# Bubblenest popped all the eggs on the ground



## Betta Adventures (Jun 16, 2013)

Last night my betta boy had a glorious bubblenest and all the eggs were in his nest. They spawned yesterday evening by the way. This morning I woke up to the smallest bubblenest and all the eggs on the ground. He'll frantically try and make his nest and pick up eggs but then give up. Or he watches the few eggs in the nest. He swims around like he's given up but then he blows bubbles again and it's an ongoing cycle. It was a really good spawn there were a lot of eggs and I don't want to loose all of them. What can I do? Will they be ok? I haven't had this complication before  I'm so bummed.


----------



## Aluka (Dec 25, 2012)

do you have a filter/sponge filter/airstone in there? If there is water movement it will pop his nest.


----------



## Betta Adventures (Jun 16, 2013)

No I don't turn it on until two weeks after. I don't know what happened but he looks like he's given up on them and all the eggs except for a select few are on the ground. Will they still hatch? or is it a lost cause?


----------



## Aluka (Dec 25, 2012)

it should be fine, let him sort it out. I had a similar spawn, my boy destroyed his nest while trying to embrace the female. All the eggs were on the floor for a while, but he slowly picked them all up and they hatched =). I ended with 100+ fry. so just let him do his thing.

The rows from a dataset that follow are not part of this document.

-- ==== Sys2Proof/WellFormed.lean ====
section
/-! DEFINITION. WellFormed.lean: which command words are well formed, said by fields and formats
(30_encoding.md R74, R75, R80). Operands of Instr are bit vectors of the spec's widths, so every Instr is well
formed by its type; what can be ill formed is a raw command word. Decode.lean is written from R79 instead, and that
the two agree is a statement. -/

namespace Sys2Proof

/-- The fields of a command word (R74). -/
structure CmdFields where
  op  : BitVec 4
  rsv : BitVec 4
  a   : Byte
  d   : Word
deriving DecidableEq, Repr

/-- R74: `op` 31:28, `rsv` 27:24, `a` 23:16, `d` 15:0. -/
def CmdFields.ofWord (c : Word32) : CmdFields :=
  { op := c.extractLsb' 28 4, rsv := c.extractLsb' 24 4, a := c.extractLsb' 16 8, d := c.extractLsb' 0 16 }

/-- The four operand formats of R75. -/
inductive Format where
  | n | w | aw | a
deriving DecidableEq, Repr

/-- R75: the formats that use the field `a`. -/
def Format.usesA : Format → Bool
  | .n => false
  | .w => false
  | .aw => true
  | .a => true

/-- R75: the formats that use the field `d`. -/
def Format.usesD : Format → Bool
  | .n => false
  | .w => true
  | .aw => true
  | .a => false

/-- The format column of R78 by operation code; `none` for the five reserved codes of R80. -/
def Format.ofOp (op : BitVec 4) : Option Format :=
  match op.toNat with
  | 0x1 => some .w
  | 0x2 => some .aw
  | 0x4 => some .aw
  | 0x5 => some .w
  | 0x6 => some .n
  | 0x7 => some .n
  | 0x8 => some .a
  | 0x9 => some .n
  | 0xA => some .a
  | 0xB => some .n
  | 0xC => some .n
  | _ => none

/-- R80: a command word is legal when its `op` is assigned, its `rsv` is 0, and every field its format does not use
is 0. -/
def CmdFields.wellFormed (f : CmdFields) : Bool :=
  match Format.ofOp f.op with
  | none => false
  | some fmt => f.rsv == 0 && (fmt.usesA || f.a == 0) && (fmt.usesD || f.d == 0)

end Sys2Proof
end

Hope you have something on the surface for him to put his bubbles on, if you already do, add some more it will help.

I had ial and water lettuce floating, but the nest in there just all popped. I added a paper cup after a while, and he remade his nest in there.


----------



## Betta Adventures (Jun 16, 2013)

I have two pieces of IAL. His nest last night was secure under the IAL and this morning it wasn't. I added another piece elsewhere in case he was trying to move it around last night and messed up. I guess we'll see how it goes! Thank you by the way. It really helps to hear from someone haha


----------



## babystarz (Aug 3, 2012)

Even if you end up with no fry, it's not necessarily because of the nest falling apart. I've heard of people getting fry from males who never make a decent nest. It's also possible that your male figured out the eggs are duds and that caused him to give up. Inexperience can prevent proper fertilization, or perhaps the male hasn't quite figured out all the steps to hatching his babies. Virgin fish are quite oblivious sometimes, bless their hearts. There are a lot of things that can go wrong in the first few spawn attempts.


----------